**How to complete this task:** Look through the data below for the line with "-- ==== Sys2Proof/Tests/Slice0.lean" and the line with "read them. -/", then output those two and all lines in between, exactly as written.

(Stored data entries)
________

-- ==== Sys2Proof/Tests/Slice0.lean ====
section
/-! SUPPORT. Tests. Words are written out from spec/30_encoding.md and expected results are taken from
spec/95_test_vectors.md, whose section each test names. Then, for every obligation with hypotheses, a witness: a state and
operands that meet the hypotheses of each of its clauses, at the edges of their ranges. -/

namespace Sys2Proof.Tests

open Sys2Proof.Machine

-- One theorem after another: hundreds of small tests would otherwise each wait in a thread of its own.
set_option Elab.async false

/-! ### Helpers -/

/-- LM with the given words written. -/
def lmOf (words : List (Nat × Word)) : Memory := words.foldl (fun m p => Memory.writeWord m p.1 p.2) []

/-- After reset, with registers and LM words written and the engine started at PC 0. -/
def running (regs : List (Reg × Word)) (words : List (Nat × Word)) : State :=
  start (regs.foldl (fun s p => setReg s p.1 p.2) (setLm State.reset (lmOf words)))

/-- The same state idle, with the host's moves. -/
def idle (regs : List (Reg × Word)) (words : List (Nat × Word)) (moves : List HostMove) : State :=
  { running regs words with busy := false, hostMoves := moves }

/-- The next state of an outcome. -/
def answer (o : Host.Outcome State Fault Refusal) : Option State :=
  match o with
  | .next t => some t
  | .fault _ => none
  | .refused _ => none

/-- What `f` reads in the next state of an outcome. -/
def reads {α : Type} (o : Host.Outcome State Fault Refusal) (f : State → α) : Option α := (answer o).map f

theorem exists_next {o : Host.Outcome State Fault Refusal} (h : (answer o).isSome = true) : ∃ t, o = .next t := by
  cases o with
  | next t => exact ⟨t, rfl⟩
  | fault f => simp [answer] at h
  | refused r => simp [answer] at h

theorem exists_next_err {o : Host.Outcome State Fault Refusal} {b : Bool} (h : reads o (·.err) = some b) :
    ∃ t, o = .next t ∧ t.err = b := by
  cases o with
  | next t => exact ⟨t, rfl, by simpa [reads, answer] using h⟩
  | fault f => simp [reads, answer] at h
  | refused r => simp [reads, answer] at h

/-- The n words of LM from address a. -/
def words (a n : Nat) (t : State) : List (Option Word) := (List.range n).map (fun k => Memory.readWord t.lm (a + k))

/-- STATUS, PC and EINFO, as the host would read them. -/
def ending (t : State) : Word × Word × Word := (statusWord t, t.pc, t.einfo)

________

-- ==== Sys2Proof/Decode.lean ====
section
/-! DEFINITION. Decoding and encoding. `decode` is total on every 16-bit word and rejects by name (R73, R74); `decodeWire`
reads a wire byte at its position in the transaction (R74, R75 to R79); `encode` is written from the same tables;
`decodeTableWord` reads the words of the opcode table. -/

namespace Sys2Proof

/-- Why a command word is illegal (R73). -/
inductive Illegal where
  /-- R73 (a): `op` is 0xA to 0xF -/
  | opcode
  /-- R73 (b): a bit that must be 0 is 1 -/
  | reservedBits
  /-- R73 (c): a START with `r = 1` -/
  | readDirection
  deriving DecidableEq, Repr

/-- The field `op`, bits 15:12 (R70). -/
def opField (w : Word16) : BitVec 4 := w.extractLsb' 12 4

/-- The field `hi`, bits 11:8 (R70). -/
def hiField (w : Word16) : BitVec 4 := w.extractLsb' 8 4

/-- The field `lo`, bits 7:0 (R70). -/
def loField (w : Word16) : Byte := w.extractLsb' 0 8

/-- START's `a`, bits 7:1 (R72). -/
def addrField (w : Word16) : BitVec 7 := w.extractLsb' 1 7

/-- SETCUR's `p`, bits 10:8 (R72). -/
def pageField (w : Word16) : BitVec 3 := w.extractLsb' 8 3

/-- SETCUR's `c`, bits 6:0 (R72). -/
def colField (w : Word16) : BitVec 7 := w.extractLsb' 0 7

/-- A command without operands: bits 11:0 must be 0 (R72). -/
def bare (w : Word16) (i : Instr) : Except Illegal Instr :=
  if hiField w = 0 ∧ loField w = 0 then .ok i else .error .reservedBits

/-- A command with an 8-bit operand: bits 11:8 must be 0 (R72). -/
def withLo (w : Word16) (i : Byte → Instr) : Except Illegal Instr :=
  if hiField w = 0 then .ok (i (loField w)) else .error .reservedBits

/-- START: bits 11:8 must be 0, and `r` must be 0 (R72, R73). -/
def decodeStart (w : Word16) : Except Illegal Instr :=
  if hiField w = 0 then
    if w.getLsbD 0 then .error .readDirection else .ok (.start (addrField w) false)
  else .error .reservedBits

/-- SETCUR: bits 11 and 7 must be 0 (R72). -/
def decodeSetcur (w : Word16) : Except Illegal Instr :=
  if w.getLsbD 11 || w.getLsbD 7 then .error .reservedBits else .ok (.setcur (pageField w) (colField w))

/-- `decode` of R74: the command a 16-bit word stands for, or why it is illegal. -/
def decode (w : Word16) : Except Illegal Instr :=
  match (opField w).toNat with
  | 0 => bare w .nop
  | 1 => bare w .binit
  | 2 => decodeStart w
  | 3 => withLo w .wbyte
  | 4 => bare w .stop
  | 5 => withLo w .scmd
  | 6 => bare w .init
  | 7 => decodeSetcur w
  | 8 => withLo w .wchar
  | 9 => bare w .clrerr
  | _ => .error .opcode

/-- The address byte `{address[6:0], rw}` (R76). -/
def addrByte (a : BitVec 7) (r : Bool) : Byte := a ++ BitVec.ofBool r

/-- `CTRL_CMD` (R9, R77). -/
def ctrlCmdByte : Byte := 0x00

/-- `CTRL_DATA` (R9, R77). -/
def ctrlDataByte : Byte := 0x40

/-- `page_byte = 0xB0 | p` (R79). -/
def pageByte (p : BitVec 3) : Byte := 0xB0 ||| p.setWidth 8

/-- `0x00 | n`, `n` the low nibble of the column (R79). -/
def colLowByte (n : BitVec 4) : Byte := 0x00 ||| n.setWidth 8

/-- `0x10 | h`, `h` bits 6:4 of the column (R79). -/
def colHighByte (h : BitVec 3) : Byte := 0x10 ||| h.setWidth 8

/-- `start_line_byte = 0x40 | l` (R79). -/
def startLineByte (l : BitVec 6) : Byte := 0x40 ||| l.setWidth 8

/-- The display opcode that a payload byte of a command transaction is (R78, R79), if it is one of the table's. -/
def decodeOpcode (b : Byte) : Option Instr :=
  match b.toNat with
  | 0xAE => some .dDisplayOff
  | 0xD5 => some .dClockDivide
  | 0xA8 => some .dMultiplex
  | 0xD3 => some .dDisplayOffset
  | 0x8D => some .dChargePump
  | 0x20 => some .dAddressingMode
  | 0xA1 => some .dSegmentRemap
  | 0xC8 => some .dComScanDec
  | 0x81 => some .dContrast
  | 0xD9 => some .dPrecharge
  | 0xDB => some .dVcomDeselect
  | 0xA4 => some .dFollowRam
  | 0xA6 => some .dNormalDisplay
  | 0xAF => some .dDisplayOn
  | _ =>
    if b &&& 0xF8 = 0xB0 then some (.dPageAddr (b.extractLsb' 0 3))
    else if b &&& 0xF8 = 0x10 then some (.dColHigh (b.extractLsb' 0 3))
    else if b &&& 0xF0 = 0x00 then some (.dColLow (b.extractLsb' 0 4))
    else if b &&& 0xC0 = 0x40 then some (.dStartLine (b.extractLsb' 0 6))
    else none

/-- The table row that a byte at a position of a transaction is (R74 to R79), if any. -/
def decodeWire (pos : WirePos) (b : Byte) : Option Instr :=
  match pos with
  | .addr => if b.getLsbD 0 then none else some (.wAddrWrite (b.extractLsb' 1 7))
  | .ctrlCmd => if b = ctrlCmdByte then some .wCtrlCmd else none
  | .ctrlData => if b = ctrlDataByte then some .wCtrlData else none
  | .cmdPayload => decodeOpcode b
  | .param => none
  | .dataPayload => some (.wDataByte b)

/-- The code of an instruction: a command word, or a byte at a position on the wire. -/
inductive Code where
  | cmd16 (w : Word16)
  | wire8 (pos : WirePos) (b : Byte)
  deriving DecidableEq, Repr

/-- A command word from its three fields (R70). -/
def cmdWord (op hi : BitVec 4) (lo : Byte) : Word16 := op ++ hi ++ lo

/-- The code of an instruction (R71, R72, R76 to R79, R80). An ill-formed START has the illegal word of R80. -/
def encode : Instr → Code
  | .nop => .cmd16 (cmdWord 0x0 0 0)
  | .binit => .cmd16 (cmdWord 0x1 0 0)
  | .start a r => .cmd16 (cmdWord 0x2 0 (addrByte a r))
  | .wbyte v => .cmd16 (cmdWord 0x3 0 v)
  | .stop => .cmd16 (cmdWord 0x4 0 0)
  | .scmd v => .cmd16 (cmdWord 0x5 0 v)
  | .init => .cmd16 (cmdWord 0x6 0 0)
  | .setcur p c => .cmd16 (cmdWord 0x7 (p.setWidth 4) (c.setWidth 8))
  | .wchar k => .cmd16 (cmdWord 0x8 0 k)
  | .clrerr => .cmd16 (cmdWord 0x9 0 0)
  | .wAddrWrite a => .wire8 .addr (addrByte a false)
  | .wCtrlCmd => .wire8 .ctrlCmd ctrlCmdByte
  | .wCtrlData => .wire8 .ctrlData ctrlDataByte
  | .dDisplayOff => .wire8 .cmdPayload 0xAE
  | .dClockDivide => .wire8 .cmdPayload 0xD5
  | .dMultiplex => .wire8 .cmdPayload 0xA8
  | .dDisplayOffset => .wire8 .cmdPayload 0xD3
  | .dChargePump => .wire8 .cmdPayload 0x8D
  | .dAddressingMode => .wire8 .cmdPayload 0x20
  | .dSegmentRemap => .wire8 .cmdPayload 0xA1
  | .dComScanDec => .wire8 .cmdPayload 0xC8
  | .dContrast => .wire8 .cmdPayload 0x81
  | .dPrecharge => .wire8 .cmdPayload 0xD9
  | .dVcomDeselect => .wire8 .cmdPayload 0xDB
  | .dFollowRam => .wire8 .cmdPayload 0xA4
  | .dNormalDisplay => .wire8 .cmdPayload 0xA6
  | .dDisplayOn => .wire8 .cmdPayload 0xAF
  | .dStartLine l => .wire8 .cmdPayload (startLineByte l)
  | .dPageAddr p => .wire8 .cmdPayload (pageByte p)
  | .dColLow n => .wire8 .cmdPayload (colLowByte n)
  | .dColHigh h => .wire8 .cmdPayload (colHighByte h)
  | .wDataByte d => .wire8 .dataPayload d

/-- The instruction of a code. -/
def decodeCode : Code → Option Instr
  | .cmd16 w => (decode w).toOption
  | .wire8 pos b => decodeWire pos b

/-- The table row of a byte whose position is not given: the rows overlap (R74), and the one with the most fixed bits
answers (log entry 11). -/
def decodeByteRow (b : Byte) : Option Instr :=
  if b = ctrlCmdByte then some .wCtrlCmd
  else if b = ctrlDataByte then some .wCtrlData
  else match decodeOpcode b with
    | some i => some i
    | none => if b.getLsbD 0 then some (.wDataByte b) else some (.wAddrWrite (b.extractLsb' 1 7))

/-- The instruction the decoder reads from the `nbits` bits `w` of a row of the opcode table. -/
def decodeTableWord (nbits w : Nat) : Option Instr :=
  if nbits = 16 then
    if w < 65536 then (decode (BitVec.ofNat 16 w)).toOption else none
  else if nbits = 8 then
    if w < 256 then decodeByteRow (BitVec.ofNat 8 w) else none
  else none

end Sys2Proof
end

________

**Task response:**
-- ==== Sys2Proof/Tests/Slice0.lean ====
section
/-! SUPPORT. Tests. Words are written out from spec/30_encoding.md and expected results are taken from
spec/95_test_vectors.md, whose section each test names. Then, for every obligation with hypotheses, a witness: a state and
operands that meet the hypotheses of each of its clauses, at the edges of their ranges. -/

namespace Sys2Proof.Tests

open Sys2Proof.Machine

-- One theorem after another: hundreds of small tests would otherwise each wait in a thread of its own.
set_option Elab.async false

/-! ### Helpers -/

/-- LM with the given words written. -/
def lmOf (words : List (Nat × Word)) : Memory := words.foldl (fun m p => Memory.writeWord m p.1 p.2) []

/-- After reset, with registers and LM words written and the engine started at PC 0. -/
def running (regs : List (Reg × Word)) (words : List (Nat × Word)) : State :=
  start (regs.foldl (fun s p => setReg s p.1 p.2) (setLm State.reset (lmOf words)))

/-- The same state idle, with the host's moves. -/
def idle (regs : List (Reg × Word)) (words : List (Nat × Word)) (moves : List HostMove) : State :=
  { running regs words with busy := false, hostMoves := moves }

/-- The next state of an outcome. -/
def answer (o : Host.Outcome State Fault Refusal) : Option State :=
  match o with
  | .next t => some t
  | .fault _ => none
  | .refused _ => none

/-- What `f` reads in the next state of an outcome. -/
def reads {α : Type} (o : Host.Outcome State Fault Refusal) (f : State → α) : Option α := (answer o).map f

theorem exists_next {o : Host.Outcome State Fault Refusal} (h : (answer o).isSome = true) : ∃ t, o = .next t := by
  cases o with
  | next t => exact ⟨t, rfl⟩
  | fault f => simp [answer] at h
  | refused r => simp [answer] at h

theorem exists_next_err {o : Host.Outcome State Fault Refusal} {b : Bool} (h : reads o (·.err) = some b) :
    ∃ t, o = .next t ∧ t.err = b := by
  cases o with
  | next t => exact ⟨t, rfl, by simpa [reads, answer] using h⟩
  | fault f => simp [reads, answer] at h
  | refused r => simp [reads, answer] at h

/-- The n words of LM from address a. -/
def words (a n : Nat) (t : State) : List (Option Word) := (List.range n).map (fun k => Memory.readWord t.lm (a + k))

/-- STATUS, PC and EINFO, as the host would read them. -/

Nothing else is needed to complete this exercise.